What's New

Zack Hutchins
Director of Communications

April 2002

Senate proposes $400 million expansion to state's Empire Zone program

Saying that economic development is the Senate's top budget priority, the Senate Majority today proposed a $400 million expansion of the state's Empire Zone program.

The investment would create 40 new Empire Zones, meaning that every county in the state would have a zone, the Senate said in a release.

"Many of the Empire Zones upstate are operating at full capacity," said Senate Majority Leader Joseph Bruno. "The popularity of the program is so widespread that counties without zones are now at a competitive disadvantage for attracting businesses and creating jobs.
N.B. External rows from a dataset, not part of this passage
-- ==== Sys2Proof/Word.lean ====
section
/-! DEFINITION. The two bit-vector types of the machine: the 8-bit memory and register cell, and the 32-bit
address, program counter and float pattern (spec 00_scope.md R8). -/

namespace Sys2Proof

/-- A memory byte or a general register cell (00_scope.md R8: 8 bits). -/
abbrev Byte := BitVec 8

/-- An address, a program counter or a binary32 pattern (00_scope.md R8: 32 bits). -/
abbrev Word := BitVec 32

end Sys2Proof
end

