-- ==== Sys2Proof/Machine/Memory.lean ====
section
/-! DEFINITION. Memory (20_memory.md R70) as a list of address and byte pairs in one canonical form, and reading and
writing bytes of it. -/

namespace Sys2Proof.Machine

/-- Memory: (address, byte) pairs. An address that is not listed reads as `Config.unlistedByte` (log 6). -/
abbrev Memory := List Host.Cell

/-- One byte of memory. -/
def Memory.read : Memory → Nat → Byte
  | [], _ => Config.unlistedByte
  | (k, v) :: m, a => if k = a then v else Memory.read m a

/-- Put an entry before a memory whose addresses are all higher, but no entry equal to what an unlisted address reads
as. -/
def Memory.entry (a : Nat) (b : Byte) (m : Memory) : Memory :=
  if b = Config.unlistedByte then m else (a, b) :: m

/-- Write one byte; the canonical form is kept (`Laws/Memory.lean`). -/
def Memory.write : Memory → Nat → Byte → Memory
  | [], a, b => Memory.entry a b []
  | (k, v) :: m, a, b =>
    if a < k then Memory.entry a b ((k, v) :: m)
    else if a = k then Memory.entry a b m
    else (k, v) :: Memory.write m a b

/-- Every listed address is above `lo` or `lo` is none, addresses rise strictly, and no entry is the unlisted byte. -/
def Memory.wfFrom : Option Nat → Memory → Bool
  | _, [] => true
  | lo, (k, v) :: m =>
    (match lo with
      | none => true
      | some l => decide (l < k)) && v != Config.unlistedByte && Memory.wfFrom (some k) m

/-- The canonical form: addresses strictly rising, no entry equal to what an unlisted address reads as. -/
def Memory.wf (m : Memory) : Bool := Memory.wfFrom none m

/-- Every listed address lies in the backing store (20_memory.md R70). -/
def Memory.within (m : Memory) (size : Nat) : Bool := m.all fun c => decide (c.1 < size)

/-- n bytes from an address up. -/
def Memory.readBytes (m : Memory) : Nat → Nat → List Byte
  | _, 0 => []
  | a, n + 1 => m.read a :: m.readBytes (a + 1) n

/-- Write a byte sequence from an address up. -/
def Memory.writeBytes : Memory → Nat → List Byte → Memory
  | m, _, [] => m
  | m, a, b :: bs => Memory.writeBytes (m.write a b) (a + 1) bs

/-- Write single bytes at their addresses, in order: of two at one address the later stays. -/
def Memory.setBytes : Memory → List Host.Cell → Memory
  | m, [] => m
  | m, (a, b) :: cs => Memory.setBytes (m.write a b) cs

end Sys2Proof.Machine
end

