-- ==== Sys2Proof/Machine/Shift.lean ====
section
/-! DEFINITION. SL in its three forms and SR (44_shift.md). No shift writes a flag (R273). -/

namespace Sys2Proof.Machine

/-- `shiftL(d, c, n)` with n the destination's width: the count modulo n, zeros in from the right (44_shift.md R270,
R271). -/
def shiftL (s : State) (d c : Loc) : State :=
  let k := (readCount s c).1 % d.bits
  writeBits (readCount s c).2 d (readBits s d * 2 ^ k % 2 ^ d.bits)

/-- `shiftR(d, c, n)`: the count modulo n, zeros in from the top (44_shift.md R270). -/
def shiftR (s : State) (d c : Loc) : State :=
  let k := (readCount s c).1 % d.bits
  writeBits (readCount s c).2 d (readBits s d / 2 ^ k)

/-- The body of SL's block forms; it raises no fault. Each application reads the count (44_shift.md R270; where that is
a draw, in each application its own, log 25). -/
def shiftBody : Body := fun s d c => .ok (shiftL s d c)

/-- SL (44_shift.md R272). -/
def execSl (d c : Operand) (s : State) : Host.Outcome State Fault Refusal :=
  match resolve2 s d c with
  | .error f => .next (s.raiseFault f)
  | .ok (ld, lc) => .next (shiftL s ld lc)

/-- SL with a width specifier (44_shift.md R275). -/
def execSlW (d c : Operand) (w : Width) (s : State) : Host.Outcome State Fault Refusal :=
  block shiftBody d c w s

/-- SL with a width specifier and a repeat count (44_shift.md R276, R277). -/
def execSlWN (d c : Operand) (w : Width) (n : Operand) (s : State) : Host.Outcome State Fault Refusal :=
  blockRepeat shiftBody d c w n s

/-- SR: logical shift right (44_shift.md R278). -/
def execSr (d c : Operand) (s : State) : Host.Outcome State Fault Refusal :=
  match resolve2 s d c with
  | .error f => .next (s.raiseFault f)
  | .ok (ld, lc) => .next (shiftR s ld lc)

end Sys2Proof.Machine
end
"Our plan would put every county on equal footing by authorizing new zones for counties that do not currently have, one authorizing the expansion of 39 existing upstate zones, with provisions for the expansion of 13 downstate zones as well."

The Business Council hailed the proposal.

"The Empire Zone program has been a roaring success, the envy of the economic development profession in 49 other states," said Business Council President Daniel B. Walsh. "We salute the Senate for its commitment to strengthening this program and bringing parity in the program to all 62 counties in New York."

Background on Empire Zones: Empire Zones are regions in which employers can receive powerful incentives, especially tax credits, for investments that create jobs. Most are located in economically distressed urban and rural areas. Zones can be designated by counties or municipalities.

There are 52 zones statewide; 16 of 62 counties do not have a zone. Once a state authorizes a county or municipality to create a zone, these communities can establish zones in a single location or subdivide the zone to encourage development in different locations.

Empire Zone benefits are considered powerful job-creation incentives. Many of the highest-profile business investments in the last several years have been facilitated by Empire Zone incentives. Examples include IBM's plans to build a $2.5 billion chip-fab plant and create 1,000 new jobs.

The Senate proposal: The Senate said its plan would:

The Senate has previously proposed a $530 million investment in research and development in biotechnology through its Gen*NY*sis program. That plan includes a proposed $25 million in tax incentives to create eight Gen*NY*sis zones to encourage economic development specifically in biotechnology and biomedical R&D through similar credits and incentives.